I resumed the search for courses and found one that seemed promising. Instead of going into the mechanics of writing, it covered the anxieties that writers face. Y’know, ‘How much should I reveal of myself?’, ‘How do I overcome the crippling self-doubt?’, and so on. Still, I wanted to be careful with spending more money, so I found a way to phrase my problem and googled it instead. A Quora page named ‘Why does my mind go blank when I’m about to write?’ caught my interest, and I read some of the answers.

Now I’m writing.

I’ve done this a lot over the years: I’ve felt the need to write URGENTLY, been paralysed by the thought that I have no ideas, and started hunting for something that’ll drag something – whatever – out of my head. It’s like I just stopped knowing my own mind. Of course I know my interests, but when I want to write about them my mind just goes blank.
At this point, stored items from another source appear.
/-- A command that finishes with a new table of the served port stores that table and touches no other
array. -/
theorem stages_of_finish {i : Instr} {rc : RCode} {res : Vector Word 4} {g : Sparse GenSlot}
    {v : Nat → GenSlot} (h : exec i s = finish rc res (s.units.setGen s.cur g) s)
    (hv : ∀ f, (s.units.setGen s.cur g).slot s.cur f = v f) :
    ∃ t, exec i s = .next t ∧ CompletedWith s t rc res ∧ OnlyGen s.cur s.units t.units ∧
      ∀ f, t.units.slot s.cur f = v f := by
  refine completes_of_finish h ?_
  rw [complete_units]
  exact ⟨onlyGen_setGen .., hv⟩

/-- Settles O47: GEN_FIELD's two checks, then one write to the table; GEN_CLEAR stores the empty one. -/
theorem genStagingResults : Obligations.GenStagingResults :=
  ⟨fun _ _ => ⟨fun h => aborts_of_fatal (exec_genField_badIndex h),
      fun hf hw => aborts_of_fatal (exec_genField_badArg hf hw),
      fun hf hw => stages_of_finish (exec_genField_ok hf hw) (slot_setGen_writeAt _ _ _ · _)⟩,
    fun s => stages_of_finish (exec_genClear s) (slot_setGen_nil _ _)⟩

end Sys2Proof.Machine
end

section
/-! GEN_ENCODE (`43_grant_encoder.md` R294, R296, R299): its checks in order and its payload, in the terms of
`Sys2Proof/Safety.lean` (O48). -/

namespace Sys2Proof.Machine

variable {s : State} {mode : AddrMode} {fields seq : List FieldId} {tag : Bool}

/-- The payload of R296: the concatenated fields, padded with zeros to `A` bits. -/
def grantPayload (slot : FieldId → GenSlot) (seq : List FieldId) (A : Nat) : Nat :=
  fieldsValue slot seq * 2 ^ (A - widthSum slot seq)

theorem grantPayload_lt {slot : FieldId → GenSlot} {A : Nat} (h : widthSum slot seq ≤ A) :
    grantPayload slot seq A < 2 ^ A :=
  calc grantPayload slot seq A
      < 2 ^ widthSum slot seq * 2 ^ (A - widthSum slot seq) :=
        Nat.mul_lt_mul_of_pos_right (fieldsValue_lt slot seq) (Nat.two_pow_pos _)
    _ = 2 ^ A := by rw [← Nat.pow_add, Nat.add_sub_cancel' h]

theorem packFields_shiftLeft (slot : FieldId → GenSlot) (seq : List FieldId) (A : Nat) :
    packFields slot seq <<< (A - widthSum slot seq) = grantPayload slot seq A := by
  rw [packFields_eq, Nat.shiftLeft_eq, grantPayload]

/-- RES3 of R296: VARIANT in bit 0, n from bit 8 on. -/
theorem flagNat_or_shiftLeft (tag : Bool) (n : Nat) :
    flagNat tag ||| n <<< 8 = (if tag then 1 else 0) + n * 2 ^ 8 :=
  or_shiftLeft_8 ((flagNat_le tag).trans_lt (by decide))

/-- A result register keeps the low 32 bits. -/
theorem results_mod_left (a b c d : Nat) : results (a % 2 ^ 32) b c d = results a b c d := by
  have hmod : BitVec.ofNat 32 (a % 2 ^ 32) = BitVec.ofNat 32 a :=
    BitVec.eq_of_toNat_eq (by rw [BitVec.toNat_ofNat, BitVec.toNat_ofNat, Nat.mod_mod])
  rw [results, hmod, results]

theorem exec_genEncode_badArg (hm : s.opMode = none) : exec .genEncode s = fatal .badArg s := by
  change execGenEncode s = _
  simp only [execGenEncode, hm]

theorem exec_genEncode_layoutUndefined (hm : s.opMode = some mode)
    (hl : genLayout s.cfg s.opFmt mode = none) : exec .genEncode s = fatal .layoutUndefined s := by
  change execGenEncode s = _
  simp only [execGenEncode, hm, hl]

/-- GEN_ENCODE on a defined layout: three checks in order, then the payload of the walked fields (R296). -/
theorem exec_genEncode_of_walked (hm : s.opMode = some mode)
    (hl : genLayout s.cfg s.opFmt mode = some fields)
    (hw : Walked s.cfg.genVariant fields (VariantTaken s.opFmt mode (s.units.slot s.cur fdraId)) seq tag) :
    exec .genEncode s =
      check (64 < s.opAlign) .payloadTooLong s
        (check (∃ f ∈ seq, (s.units.slot s.cur f).wr = false) .fieldMissing s
          (check (s.opAlign < widthSum (s.units.slot s.cur) seq) .sizeMismatch s
            (finish .ok
              (results (grantPayload (s.units.slot s.cur) seq s.opAlign)
                (grantPayload (s.units.slot s.cur) seq s.opAlign / 2 ^ 32) s.opAlign
                ((if tag then 1 else 0) + widthSum (s.units.slot s.cur) seq * 2 ^ 8))
              (s.units.setGen s.cur []) s))) := by
  change execGenEncode s = _
  simp only [execGenEncode, hm, hl, walkLayout_eq _ _ _ _ (variantHolds_iff ..) _ _ _ hw]
  refine congrArg (check _ _ s) ?_
  by_cases hmiss : ∃ f ∈ seq, (s.units.slot s.cur f).wr = false
  · have hall : ¬ seq.all (fun f => (s.units.slot s.cur f).wr) = true := by simpa using hmiss
    rw [check_bad hmiss, if_neg hall]
  · have hall : seq.all (fun f => (s.units.slot s.cur f).wr) = true := by simpa using hmiss
    rw [check_ok hmiss, if_pos hall]
    simp only [contentBits_eq, packFields_shiftLeft, flagNat_or_shiftLeft, Nat.shiftRight_eq_div_pow]

/-- Settles O48: a layout always has a walk, along which the checks come in the order asked for. -/
theorem genEncodeResult : Obligations.GenEncodeResult := by
  refine fun s => ⟨fun hm => aborts_of_fatal (exec_genEncode_badArg hm), fun mode hm =>
    ⟨fun hl => aborts_of_fatal (exec_genEncode_layoutUndefined hm hl), fun fields hl =>
      ⟨fun hA => ?tooLong, fun hA seq tag => ?walk⟩⟩⟩
  case tooLong =>
    obtain ⟨seq, tag, hw⟩ := walked_exists s.cfg.genVariant fields
      (VariantTaken s.opFmt mode (s.units.slot s.cur fdraId))
    exact aborts_of_fatal ((exec_genEncode_of_walked hm hl hw).trans (check_bad hA))
  case walk =>
    intro slot n payload hw
    have hexec := (exec_genEncode_of_walked hm hl hw).trans (check_ok hA.not_gt)
    have hstaged (hall : ∀ f ∈ seq, (slot f).wr = true) : ¬ ∃ f ∈ seq, (slot f).wr = false := by
      simpa using hall
    refine ⟨fun hmiss => aborts_of_fatal (hexec.trans (check_bad hmiss)),
      fun hall hn => aborts_of_fatal (hexec.trans ((check_ok (hstaged hall)).trans (check_bad hn))),
      fun hall hn => ⟨grantPayload_lt hn, ?ok⟩⟩
    rw [results_mod_left]
    exact stages_of_finish (hexec.trans ((check_ok (hstaged hall)).trans (check_ok hn.not_gt)))
      (slot_setGen_nil _ _)

end Sys2Proof.Machine
end

section
/-! The round trip of a grant (`43_grant_encoder.md` R298): reading the payload back along the walk gives the
packed fields, and GEN_ENCODE that answers OK returned a packed payload (O49). -/

namespace Sys2Proof.Machine

variable {slot : FieldId → GenSlot} {variant fields rest seq : List FieldId} {f : FieldId} {tag : Bool}
  {taken : Prop} {P pad : Nat}

/-! ### The walk, field by field (R294) -/

theorem walked_nil (h : Walked variant [] taken seq tag) : seq = [] ∧ tag = false := by
  rcases h with ⟨-, -, pre, post, hsplit, -⟩ | ⟨htag, -, hseq⟩
  · simp at hsplit
  · exact ⟨hseq, htag⟩

/-- The walk takes the first field, and then GEN_VARIANT after FDRA under the condition of R294, or else the
rest of the layout. -/
theorem walked_cons (h : Walked variant (f :: rest) taken seq tag) :
    ((f = fdraId ∧ taken) ∧ seq = f :: variant ∧ tag = true) ∨
    (¬ (f = fdraId ∧ taken) ∧ ∃ seq', seq = f :: seq' ∧ Walked variant rest taken seq' tag) := by
  rcases h with ⟨rfl, ht, pre, post, hsplit, hpre, rfl⟩ | ⟨rfl, hno, rfl⟩
  · cases pre with
    | nil =>
      obtain ⟨rfl, -⟩ := List.cons.inj hsplit
      exact .inl ⟨⟨rfl, ht⟩, rfl, rfl⟩
    | cons a pre =>
      obtain ⟨rfl, rfl⟩ := List.cons.inj hsplit
      obtain ⟨hne, hpre⟩ := not_or.1 (mt List.mem_cons.2 hpre)
      exact .inr ⟨fun hf => hne hf.1.symm, _, rfl, .inl ⟨rfl, ht, pre, post, rfl, hpre, rfl⟩⟩
  · refine .inr ⟨?_, rest, rfl, .inr ⟨rfl, hno.imp_right (mt (List.mem_cons_of_mem f)), rfl⟩⟩
    rintro ⟨rfl, ht⟩
    exact hno.elim (· ht) (· (List.mem_cons_self ..))

/-! ### Reading packed fields back -/

/-- Above its low `pad` bits `P` holds the packed fields of `seq` (and anything above them). -/
def PacksAt (slot : FieldId → GenSlot) (P pad : Nat) (seq : List FieldId) : Prop :=
  P / 2 ^ pad % 2 ^ widthSum slot seq = fieldsValue slot seq

/-- What R298 asks `decode` to return for a field list. -/
def stagedValues (slot : FieldId → GenSlot) (seq : List FieldId) : List (FieldId × Nat) :=
  seq.map fun f => (f, (slot f).val.toNat % 2 ^ (slot f).wid.toNat)

theorem map_fst_stagedValues (slot : FieldId → GenSlot) (seq : List FieldId) :
    (stagedValues slot seq).map Prod.fst = seq := by
  simp [stagedValues, Function.comp_def]

theorem snd_of_mem_stagedValues {e : FieldId × Nat} (h : e ∈ stagedValues slot seq) :
    e.2 = (slot e.1).val.toNat % 2 ^ (slot e.1).wid.toNat := by
  obtain ⟨f, -, rfl⟩ := List.mem_map.1 h
  rfl

theorem packsAt_grantPayload {A : Nat} : PacksAt slot (grantPayload slot seq A)
    (A - widthSum slot seq) seq := by
  rw [PacksAt, grantPayload, Nat.mul_div_cancel _ (Nat.two_pow_pos _), Nat.mod_eq_of_lt (fieldsValue_lt ..)]

/-- The first packed field reads back above the others. -/
theorem PacksAt.head (h : PacksAt slot P pad (f :: rest)) :
    P / 2 ^ (pad + widthSum slot rest) % 2 ^ (slot f).wid.toNat =
      (slot f).val.toNat % 2 ^ (slot f).wid.toNat := by
  have hv := fieldsValue_lt slot rest
  rw [PacksAt, widthSum, fieldsValue] at h
  rw [Nat.pow_add, ← Nat.div_div_eq_div_mul, ← Nat.mod_mul_left_div_self, ← Nat.pow_add, h, Nat.add_comm,
    Nat.add_mul_div_right _ _ (Nat.two_pow_pos _), Nat.div_eq_of_lt hv, Nat.zero_add]

theorem PacksAt.tail (h : PacksAt slot P pad (f :: rest)) : PacksAt slot P pad rest := by
  rw [PacksAt, widthSum, fieldsValue] at h
  have hmod := congrArg (· % 2 ^ widthSum slot rest) h
  simpa [PacksAt, Nat.pow_add, Nat.mod_mul_left_mod, Nat.mul_add_mod_self_right,
    Nat.mod_eq_of_lt (fieldsValue_lt slot rest)] using hmod

/-- Below the first field of a list the position is that of the rest. -/
theorem pad_add_widthSum_sub : pad + widthSum slot (f :: rest) - (slot f).wid.toNat =
    pad + widthSum slot rest := by
  rw [widthSum]; omega

theorem readFields_of_packsAt (h : PacksAt slot P pad seq) :
    readFields (fun f => (slot f).wid.toNat) P (pad + widthSum slot seq) seq = stagedValues slot seq := by
  induction seq with
  | nil => rfl
  | cons f rest ih =>
    rw [readFields, pad_add_widthSum_sub, h.head, ih h.tail]
    rfl

/-- Branching on the FDRA value read is branching on the staged one (R294, R298), so the whole walk reads
back. -/
theorem readPayload_of_packsAt {branching : Bool}
    (htaken : taken ↔ branching = true ∧ 1 ≤ (slot fdraId).wid.toNat ∧
      (slot fdraId).val.toNat % 2 ^ (slot fdraId).wid.toNat = 2 ^ (slot fdraId).wid.toNat - 1)
    (hw : Walked variant fields taken seq tag) (h : PacksAt slot P pad seq) :
    readPayload (fun f => (slot f).wid.toNat) branching variant P (pad + widthSum slot seq) fields =
      (stagedValues slot seq, tag) := by
  induction fields generalizing seq with
  | nil =>
    obtain ⟨rfl, rfl⟩ := walked_nil hw
    rfl
  | cons f rest ih =>
    rcases walked_cons hw with ⟨⟨rfl, ht⟩, rfl, rfl⟩ | ⟨hno, seq, rfl, hrest⟩
    · have hbranch := htaken.1 ht
      rw [readPayload, pad_add_widthSum_sub, h.head, if_pos ⟨rfl, hbranch⟩, readFields_of_packsAt h.tail]
      rfl
    · have hbranch : ¬ (f = fdraId ∧ branching = true ∧ 1 ≤ (slot f).wid.toNat ∧
          (slot f).val.toNat % 2 ^ (slot f).wid.toNat = 2 ^ (slot f).wid.toNat - 1) := by
        rintro ⟨rfl, ht⟩
        exact hno ⟨rfl, htaken.2 ht⟩
      rw [readPayload, pad_add_widthSum_sub, h.head, if_neg hbranch, ih hrest h.tail]
      rfl

/-- The condition of R294, its part on format and mode apart. -/
theorem variantTaken_iff (fmt : GrantFormat) (mode : AddrMode) (g : GenSlot) :
    VariantTaken fmt mode g ↔ decide (fmt = .dlA ∧ (mode = .bcast ∨ mode = .ra)) = true ∧
      1 ≤ g.wid.toNat ∧ g.val.toNat % 2 ^ g.wid.toNat = 2 ^ g.wid.toNat - 1 := by
  rw [decide_eq_true_eq, VariantTaken, and_assoc]

/-! ### From the result registers -/

theorem payload_of_results {P c d : Nat} (h : P < 2 ^ 64) :
    ((results P (P / 2 ^ 32) c d).get 0).toNat + ((results P (P / 2 ^ 32) c d).get 1).toNat * 2 ^ 32 = P := by
  change (BitVec.ofNat 32 P).toNat + (BitVec.ofNat 32 (P / 2 ^ 32)).toNat * 2 ^ 32 = P
  rw [BitVec.toNat_ofNat, BitVec.toNat_ofNat]
  omega

theorem results_get_two_toNat {a b c d : Nat} (h : c < 2 ^ 32) : ((results a b c d).get 2).toNat = c :=
  (BitVec.toNat_ofNat ..).trans (Nat.mod_eq_of_lt h)

theorem results_get_three_toNat {a b c d : Nat} (h : d < 2 ^ 32) : ((results a b c d).get 3).toNat = d :=
  (BitVec.toNat_ofNat ..).trans (Nat.mod_eq_of_lt h)

variable {s t : State} {mode : AddrMode}

/-- A command that ended with OK found the condition of a fatal check false. -/
theorem not_of_check_ok {bad : Prop} [Decidable bad] {code : RCode} {a : Answer}
    (h : check bad code s a = .next t) (hok : (t.port s.cur).rcode = .ok)
    (hf : code.isFatal = true := by decide) : ¬ bad := by
  rcases check_cases h with ⟨-, rfl⟩ | ⟨hbad, -⟩
  · exact absurd hok (rcode_fatalState_ne_ok hf)
  · exact hbad

/-- GEN_ENCODE that answers OK passed its size checks and returned the payload of its walk (R296). -/
theorem exec_genEncode_inversion (hm : s.opMode = some mode)
    (hl : genLayout s.cfg s.opFmt mode = some fields)
    (hw : Walked s.cfg.genVariant fields (VariantTaken s.opFmt mode (s.units.slot s.cur fdraId)) seq tag)
    (h : exec .genEncode s = .next t) (hok : (t.port s.cur).rcode = .ok) :
    s.opAlign ≤ 64 ∧ widthSum (s.units.slot s.cur) seq ≤ s.opAlign ∧
      (t.port s.cur).res = results (grantPayload (s.units.slot s.cur) seq s.opAlign)
        (grantPayload (s.units.slot s.cur) seq s.opAlign / 2 ^ 32) s.opAlign
        ((if tag then 1 else 0) + widthSum (s.units.slot s.cur) seq * 2 ^ 8) := by
  rw [exec_genEncode_of_walked hm hl hw] at h
  have hA := not_of_check_ok h hok
  have h := check_of_ok (check_of_ok h hok) hok
  have hn := not_of_check_ok h hok
  obtain rfl := finish_eq_next.1 (check_of_ok h hok)
  exact ⟨Nat.not_lt.1 hA, Nat.not_lt.1 hn, by rw [complete_port]⟩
It scares me how willing I was to throw money at whatever seemed helpful just now, when the answer was free and took me moments to find. It reveals just how horrifying I find it when my mind goes blank. When I want to write, but can’t. Or think I can’t.

So what was the answer that allowed me to finally write tonight? It was this:

If you are of the first type (like me), it typically helps to have a mood, style, image or even a fragment of language swirling through your mind as you sit to write. It could be from a novel you are just reading, something you just witnessed, a piece of music you heard, a movie you saw or even a deep emotional spike you just had (anger, fear, laughter, frustration, etc). These typically evoke responses that are usually framed by the ‘feel’ (for lack of a better word) and sets the mood for what you write. I always rely on music to drive the feel of what I write. There are numerous other hacks too. For example, you could pick the first word you come across at random and begin to construct a sentence in the broad framework of what you are looking to write. The first few words don’t matter except they serve as the base from which you either build on naturally or decide to throw it away and retype different ‘first few words’.

Yep. I keep coming back to this idea of using a tiny fragment to work with. Every time I’m reminded of this technique, I get writing. It’s like my rigid ideas about structure and story planning and sentence structuring and captivating the audience and BLAH BLAH just melts away. Holy crap, does it feel good. I need to put that quote on a post-it and hang it on the fridge.

I can’t believe I almost spent 40 dollars on help I found for free on Google, guys.

Moral of the story: Don’t panic. Get back to basics. Start with the very first building block.

Don’t spend 40 dollars on writing courses until you’ve calmed down.